Last week, McClatchy’s Marisa Taylor reported on two cases showing the new appeals process for whistleblower retaliation claims ordered by President Obama is now operational; in the cases of Army whistleblower Michael Helms and CIA whistleblower John Reidy, the Intelligence Community Inspector General, Charles McCullough, has bounced the appeals back to the agencies in question for re-review.
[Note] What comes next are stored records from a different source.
/-- `BIT b,r` (R451). -/
def bitR : Idx8 → Reg8 → Instr
  | .i0, .b => .bit_0_b
  | .i0, .c => .bit_0_c
  | .i0, .d => .bit_0_d
  | .i0, .e => .bit_0_e
  | .i0, .h => .bit_0_h
  | .i0, .l => .bit_0_l
  | .i0, .a => .bit_0_a
  | .i1, .b => .bit_1_b
  | .i1, .c => .bit_1_c
  | .i1, .d => .bit_1_d
  | .i1, .e => .bit_1_e
  | .i1, .h => .bit_1_h
  | .i1, .l => .bit_1_l
  | .i1, .a => .bit_1_a
  | .i2, .b => .bit_2_b
  | .i2, .c => .bit_2_c
  | .i2, .d => .bit_2_d
  | .i2, .e => .bit_2_e
  | .i2, .h => .bit_2_h
  | .i2, .l => .bit_2_l
  | .i2, .a => .bit_2_a
  | .i3, .b => .bit_3_b
  | .i3, .c => .bit_3_c
  | .i3, .d => .bit_3_d
  | .i3, .e => .bit_3_e
  | .i3, .h => .bit_3_h
  | .i3, .l => .bit_3_l
  | .i3, .a => .bit_3_a
  | .i4, .b => .bit_4_b
  | .i4, .c => .bit_4_c
  | .i4, .d => .bit_4_d
  | .i4, .e => .bit_4_e
  | .i4, .h => .bit_4_h
  | .i4, .l => .bit_4_l
  | .i4, .a => .bit_4_a
  | .i5, .b => .bit_5_b
  | .i5, .c => .bit_5_c
  | .i5, .d => .bit_5_d
  | .i5, .e => .bit_5_e
  | .i5, .h => .bit_5_h
  | .i5, .l => .bit_5_l
  | .i5, .a => .bit_5_a
  | .i6, .b => .bit_6_b
  | .i6, .c => .bit_6_c
  | .i6, .d => .bit_6_d
  | .i6, .e => .bit_6_e
  | .i6, .h => .bit_6_h
  | .i6, .l => .bit_6_l
  | .i6, .a => .bit_6_a
  | .i7, .b => .bit_7_b
  | .i7, .c => .bit_7_c
  | .i7, .d => .bit_7_d
  | .i7, .e => .bit_7_e
  | .i7, .h => .bit_7_h
  | .i7, .l => .bit_7_l
  | .i7, .a => .bit_7_a

/-- `BIT b,(HL)` (R452). -/
def bitHL : Idx8 → Instr
  | .i0 => .bit_0_atHL
  | .i1 => .bit_1_atHL
  | .i2 => .bit_2_atHL
  | .i3 => .bit_3_atHL
  | .i4 => .bit_4_atHL
  | .i5 => .bit_5_atHL
  | .i6 => .bit_6_atHL
  | .i7 => .bit_7_atHL

/-- `RES b,r` (R453). -/
def resR : Idx8 → Reg8 → Instr
  | .i0, .b => .res_0_b
  | .i0, .c => .res_0_c
  | .i0, .d => .res_0_d
  | .i0, .e => .res_0_e
  | .i0, .h => .res_0_h
  | .i0, .l => .res_0_l
  | .i0, .a => .res_0_a
  | .i1, .b => .res_1_b
  | .i1, .c => .res_1_c
  | .i1, .d => .res_1_d
  | .i1, .e => .res_1_e
  | .i1, .h => .res_1_h
  | .i1, .l => .res_1_l
  | .i1, .a => .res_1_a
  | .i2, .b => .res_2_b
  | .i2, .c => .res_2_c
  | .i2, .d => .res_2_d
  | .i2, .e => .res_2_e
  | .i2, .h => .res_2_h
  | .i2, .l => .res_2_l
  | .i2, .a => .res_2_a
  | .i3, .b => .res_3_b
  | .i3, .c => .res_3_c
  | .i3, .d => .res_3_d
  | .i3, .e => .res_3_e
  | .i3, .h => .res_3_h
  | .i3, .l => .res_3_l
  | .i3, .a => .res_3_a
  | .i4, .b => .res_4_b
  | .i4, .c => .res_4_c
  | .i4, .d => .res_4_d
  | .i4, .e => .res_4_e
  | .i4, .h => .res_4_h
  | .i4, .l => .res_4_l
  | .i4, .a => .res_4_a
  | .i5, .b => .res_5_b
  | .i5, .c => .res_5_c
  | .i5, .d => .res_5_d
  | .i5, .e => .res_5_e
  | .i5, .h => .res_5_h
  | .i5, .l => .res_5_l
  | .i5, .a => .res_5_a
  | .i6, .b => .res_6_b
  | .i6, .c => .res_6_c
  | .i6, .d => .res_6_d
  | .i6, .e => .res_6_e
  | .i6, .h => .res_6_h
  | .i6, .l => .res_6_l
  | .i6, .a => .res_6_a
  | .i7, .b => .res_7_b
  | .i7, .c => .res_7_c
  | .i7, .d => .res_7_d
  | .i7, .e => .res_7_e
  | .i7, .h => .res_7_h
  | .i7, .l => .res_7_l
  | .i7, .a => .res_7_a

/-- `RES b,(HL)` (R454). -/
def resHL : Idx8 → Instr
  | .i0 => .res_0_atHL
  | .i1 => .res_1_atHL
  | .i2 => .res_2_atHL
  | .i3 => .res_3_atHL
  | .i4 => .res_4_atHL
  | .i5 => .res_5_atHL
  | .i6 => .res_6_atHL
  | .i7 => .res_7_atHL

/-- `SET b,r` (R455). -/
def setR : Idx8 → Reg8 → Instr
  | .i0, .b => .set_0_b
  | .i0, .c => .set_0_c
  | .i0, .d => .set_0_d
  | .i0, .e => .set_0_e
  | .i0, .h => .set_0_h
  | .i0, .l => .set_0_l
  | .i0, .a => .set_0_a
  | .i1, .b => .set_1_b
  | .i1, .c => .set_1_c
  | .i1, .d => .set_1_d
  | .i1, .e => .set_1_e
  | .i1, .h => .set_1_h
  | .i1, .l => .set_1_l
  | .i1, .a => .set_1_a
  | .i2, .b => .set_2_b
  | .i2, .c => .set_2_c
  | .i2, .d => .set_2_d
  | .i2, .e => .set_2_e
  | .i2, .h => .set_2_h
  | .i2, .l => .set_2_l
  | .i2, .a => .set_2_a
  | .i3, .b => .set_3_b
  | .i3, .c => .set_3_c
  | .i3, .d => .set_3_d
  | .i3, .e => .set_3_e
  | .i3, .h => .set_3_h
  | .i3, .l => .set_3_l
  | .i3, .a => .set_3_a
  | .i4, .b => .set_4_b
  | .i4, .c => .set_4_c
  | .i4, .d => .set_4_d
  | .i4, .e => .set_4_e
  | .i4, .h => .set_4_h
  | .i4, .l => .set_4_l
  | .i4, .a => .set_4_a
  | .i5, .b => .set_5_b
  | .i5, .c => .set_5_c
  | .i5, .d => .set_5_d
  | .i5, .e => .set_5_e
  | .i5, .h => .set_5_h
  | .i5, .l => .set_5_l
  | .i5, .a => .set_5_a
  | .i6, .b => .set_6_b
  | .i6, .c => .set_6_c
  | .i6, .d => .set_6_d
  | .i6, .e => .set_6_e
  | .i6, .h => .set_6_h
  | .i6, .l => .set_6_l
  | .i6, .a => .set_6_a
  | .i7, .b => .set_7_b
  | .i7, .c => .set_7_c
  | .i7, .d => .set_7_d
  | .i7, .e => .set_7_e
  | .i7, .h => .set_7_h
  | .i7, .l => .set_7_l
  | .i7, .a => .set_7_a

/-- `SET b,(HL)` (R456). -/
def setHL : Idx8 → Instr
  | .i0 => .set_0_atHL
  | .i1 => .set_1_atHL
  | .i2 => .set_2_atHL
  | .i3 => .set_3_atHL
  | .i4 => .set_4_atHL
  | .i5 => .set_5_atHL
  | .i6 => .set_6_atHL
  | .i7 => .set_7_atHL

/-- `JR cc,e8` (R474). -/
def jrCc : Cond → Byte → Instr
  | .nz, e => .jr_nz_e8 e
  | .z, e => .jr_z_e8 e
  | .nc, e => .jr_nc_e8 e
  | .c, e => .jr_c_e8 e

/-- `JP cc,n16` (R471). -/
def jpCc : Cond → Addr → Instr
  | .nz, n => .jp_nz_n16 n
  | .z, n => .jp_z_n16 n
  | .nc, n => .jp_nc_n16 n
  | .c, n => .jp_c_n16 n

/-- `CALL cc,n16` (R476). -/
def callCc : Cond → Addr → Instr
  | .nz, n => .call_nz_n16 n
  | .z, n => .call_z_n16 n
  | .nc, n => .call_nc_n16 n
  | .c, n => .call_c_n16 n

/-- `RET cc` (R478). -/
def retCc : Cond → Instr
  | .nz => .ret_nz
  | .z => .ret_z
  | .nc => .ret_nc
  | .c => .ret_c

/-- `RST t`, t = y * 8 (R480). -/
def rst : Idx8 → Instr
  | .i0 => .rst_00
  | .i1 => .rst_08
  | .i2 => .rst_10
  | .i3 => .rst_18
  | .i4 => .rst_20
  | .i5 => .rst_28
  | .i6 => .rst_30
  | .i7 => .rst_38

/-- The illegal opcodes (R502). -/
def illegal : IllegalOp → Instr
  | .xd3 => .illegal_d3
  | .xdb => .illegal_db
  | .xdd => .illegal_dd
  | .xe3 => .illegal_e3
  | .xe4 => .illegal_e4
  | .xeb => .illegal_eb
  | .xec => .illegal_ec
  | .xed => .illegal_ed
  | .xf4 => .illegal_f4
  | .xfc => .illegal_fc
  | .xfd => .illegal_fd

end Instr

/-! ## Field decode tables (R263) -/

/-- `r8[i]`: `none` is index 6, the memory operand `(HL)`. -/
def r8 : Nat → Option Reg8
  | 0 => some .b
  | 1 => some .c
  | 2 => some .d
  | 3 => some .e
  | 4 => some .h
  | 5 => some .l
  | 6 => none
  | _ => some .a

/-- `rp[p]`. -/
def rp : Nat → Rp
  | 0 => .bc
  | 1 => .de
  | 2 => .hl
  | _ => .sp

/-- `rp2[p]`. -/
def rp2 : Nat → Rp2
  | 0 => .bc
  | 1 => .de
  | 2 => .hl
  | _ => .af

/-- `cc[i]`. -/
def cc : Nat → Cond
  | 0 => .nz
  | 1 => .z
  | 2 => .nc
  | _ => .c

/-- `alu[y]`. -/
def alu : Nat → AluOp
  | 0 => .add
  | 1 => .adc
  | 2 => .sub
  | 3 => .sbc
  | 4 => .and
  | 5 => .xor
  | 6 => .or
  | _ => .cp

/-- `rot[y]`. -/
def rot : Nat → RotOp
  | 0 => .rlc
  | 1 => .rrc
  | 2 => .rl
  | 3 => .rr
  | 4 => .sla
  | 5 => .sra
  | 6 => .swap
  | _ => .srl

/-- The index `y`, 0..7. -/
def idx8 : Nat → Idx8
  | 0 => .i0
  | 1 => .i1
  | 2 => .i2
  | 3 => .i3
  | 4 => .i4
  | 5 => .i5
  | 6 => .i6
  | _ => .i7

/-! ## The opcode maps -/

/-- R266: the instruction of the second byte `o` of the 0xCB page. -/
def decodeCb (o : Byte) : Instr :=
  let y := fieldY o
  match fieldX o, r8 (fieldZ o) with
  | 0, some r => .rotR (rot y) r
  | 0, none => .rotHL (rot y)
  | 1, some r => .bitR (idx8 y) r
  | 1, none => .bitHL (idx8 y)
  | 2, some r => .resR (idx8 y) r
  | 2, none => .resHL (idx8 y)
  | _, some r => .setR (idx8 y) r
  | _, none => .setHL (idx8 y)

/-- R265, x = 0: by `z`, then `y`, `q` and `p`. -/
def decodeX0 (o b1 : Byte) (n16 : Addr) : Instr :=
  let y := fieldY o
  match fieldZ o with
  | 0 =>
    match y with
    | 0 => .nop
    | 1 => .ld_atN16_sp n16
    | 2 => .stop b1
    | 3 => .jr_e8 b1
    | _ => .jrCc (cc (y - 4)) b1
  | 1 => if fieldQ o then .addHLRp (rp (fieldP o)) else .ldRpN (rp (fieldP o)) n16
  | 2 =>
    match y with
    | 0 => .ld_atBC_a
    | 1 => .ld_a_atBC
    | 2 => .ld_atDE_a
    | 3 => .ld_a_atDE
    | 4 => .ld_atHLI_a
    | 5 => .ld_a_atHLI
    | 6 => .ld_atHLD_a
    | _ => .ld_a_atHLD
  | 3 => if fieldQ o then .decRp (rp (fieldP o)) else .incRp (rp (fieldP o))
  | 4 =>
    match r8 y with
    | some r => .incR r
    | none => .inc_atHL
  | 5 =>
    match r8 y with
    | some r => .decR r
    | none => .dec_atHL
  | 6 =>
    match r8 y with
    | some r => .ldRN r b1
    | none => .ld_atHL_n8 b1
  | _ =>
    match y with
    | 0 => .rlca
    | 1 => .rrca
    | 2 => .rla
    | 3 => .rra
    | 4 => .daa
    | 5 => .cpl
    | 6 => .scf
    | _ => .ccf

/-- R265, x = 1: `LD r8[y],r8[z]`, with `HALT` where both are index 6. -/
def decodeX1 (o : Byte) : Instr :=
  match r8 (fieldY o), r8 (fieldZ o) with
  | some dst, some src => .ldRR dst src
  | some dst, none => .ldRHL dst
  | none, some src => .ldHLR src
  | none, none => .halt

/-- R265, x = 2: `alu[y] r8[z]`. -/
def decodeX2 (o : Byte) : Instr :=
  match r8 (fieldZ o) with
  | some src => .aluR (alu (fieldY o)) src
  | none => .aluHL (alu (fieldY o))

/-- R265, x = 3: by `z`, then `y`, `q` and `p`. `b1` is the byte after the opcode. -/
def decodeX3 (o b1 : Byte) (n16 : Addr) : Instr :=
  let y := fieldY o
  match fieldZ o with
  | 0 =>
    match y with
    | 4 => .ldh_atA8_a b1
    | 5 => .add_sp_e8 b1
    | 6 => .ldh_a_atA8 b1
    | 7 => .ld_hl_sp_e8 b1
    | _ => .retCc (cc y)
  | 1 =>
    if fieldQ o then
      match fieldP o with
      | 0 => .ret
      | 1 => .reti
      | 2 => .jp_hl
      | _ => .ld_sp_hl
    else .pop (rp2 (fieldP o))
  | 2 =>
    match y with
    | 4 => .ld_atC_a
    | 5 => .ld_atN16_a n16
    | 6 => .ld_a_atC
    | 7 => .ld_a_atN16 n16
    | _ => .jpCc (cc y) n16
  | 3 =>
    match y with
    | 0 => .jp_n16 n16
    | 1 => decodeCb b1
    | 2 => .illegal_d3
    | 3 => .illegal_db
    | 4 => .illegal_e3
    | 5 => .illegal_eb
    | 6 => .di
    | _ => .ei
  | 4 =>
    match y with
    | 4 => .illegal_e4
    | 5 => .illegal_ec
    | 6 => .illegal_f4
    | 7 => .illegal_fc
    | _ => .callCc (cc y) n16
  | 5 =>
    if fieldQ o then
      match fieldP o with
      | 0 => .call_n16 n16
      | 1 => .illegal_dd
      | 2 => .illegal_ed
      | _ => .illegal_fd
    else .push (rp2 (fieldP o))
  | 6 => .aluN (alu (fieldY o)) b1
  | _ => .rst (idx8 y)

/-- R265 and R266: the instruction whose bytes are `o`, `b1`, `b2`, of which it has as many as `instrLength` says. -/
def decodeBytes (o b1 b2 : Byte) : Instr :=
  match fieldX o with
  | 0 => decodeX0 o b1 (word16 b2 b1)
  | 1 => decodeX1 o
  | 2 => decodeX2 o
  | _ => decodeX3 o b1 (word16 b2 b1)

/-- R267: the first bytes of three-byte instructions. -/
def threeByteOpcodes : List Byte :=
  [0x01, 0x08, 0x11, 0x21, 0x31, 0xC2, 0xC3, 0xC4, 0xCA, 0xCC, 0xCD, 0xD2, 0xD4, 0xDA, 0xDC, 0xEA, 0xFA]

/-- R267: the first bytes of two-byte instructions. -/
def twoByteOpcodes : List Byte :=
  [0x06, 0x0E, 0x10, 0x16, 0x18, 0x1E, 0x20, 0x26, 0x28, 0x2E, 0x30, 0x36, 0x38, 0x3E, 0xC6, 0xCB, 0xCE, 0xD6, 0xDE,
    0xE0, 0xE6, 0xE8, 0xEE, 0xF0, 0xF6, 0xF8, 0xFE]

/-- R267: the length of an instruction, from its first byte alone. An illegal opcode has no length (R269); nothing
is fetched after it, which is what 1 says here. -/
def instrLength (o : Byte) : Nat :=
  if o ∈ threeByteOpcodes then 3 else if o ∈ twoByteOpcodes then 2 else 1

/-- Why the decoder reads no instruction from a list of bytes. -/
inductive DecodeError where
  /-- There is no byte to read. -/
  | noBytes
  /-- The list ends inside the instruction that starts with this opcode. -/
  | truncated (opcode : Byte)
deriving DecidableEq, Repr

/-- The decoder. It reads the instruction at the head of a list of bytes and ignores the bytes after it. Every
opcode byte starts an instruction (R265, R269, R270), so only a list that is too short is rejected. Given the prefix
byte 0xCB alone it answers the table's row of the prefix (R501; log entry 13). -/
def decode : List Byte → Except DecodeError Instr
  | [] => .error .noBytes
  | [o] => if instrLength o = 1 then .ok (decodeBytes o 0 0) else if o = 0xCB then .ok .prefix_cb else .error (.truncated o)
  | [o, b1] => if instrLength o ≤ 2 then .ok (decodeBytes o b1 0) else .error (.truncated o)
  | o :: b1 :: b2 :: _ => .ok (decodeBytes o b1 b2)

/-- The bytes, in the order the hardware stores them, of an instruction whose bits are `w` as
`spec/opcode_table.json` numbers them (log entry 12). A 16-bit row of the table is one of the 0xCB page and holds the
prefix in bits 15..8; every other row is its opcode byte, and its operand bytes follow at rising bit numbers. The row
PREFIX_CB is the prefix byte alone. -/
def tableBytes (nbits w : Nat) : List Byte :=
  let b (k : Nat) : Byte := BitVec.ofNat 8 (w >>> (8 * k))
  if nbits = 16 ∧ b 1 = 0xCB then [0xCB, b 0, 0]
  else if nbits = 8 ∧ b 0 = 0xCB then [0xCB]
  else [b 0, if 8 < nbits then b 1 else 0, if 16 < nbits then b 2 else 0]

/-- The instruction that the decoder reads from an instruction whose bits are `w`, numbered as the table numbers them. -/
def decodeTableWord (nbits w : Nat) : Option Instr := (decode (tableBytes nbits w)).toOption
That McCullough has chosen to bounce these two appeals back to the agencies is notable enough, because his commitment to whistleblower issues has never been apparent. Instead, McCullough has spent his time as IG conducting leak investigations. And last year, a complaint email sent to Daniel Meyer, who oversees whistleblower issues for the intelligence community, somehow got shared with the subject of the complaint. So McCullough’s record on these issues is less than stellar.
But McCullough’s move is particularly interesting when you consider the details of the appeal of the second complainant, John Reidy.
Reidy was not a CIA employee – his complaint spans the time from 2005 to he 2011, during which he was a subcontractor to SAIC and then, after he lost his contract with them, with Mantech, although another CIA contractor, Raytheon, got involved in alleged retaliatory actions leading to his firing from Mantech in 2011. In addition, Reidy’s whistleblowing appears to have led to an adjudication flag that has held up his security clearance renewal, which prevents him from getting any more contracts going forward.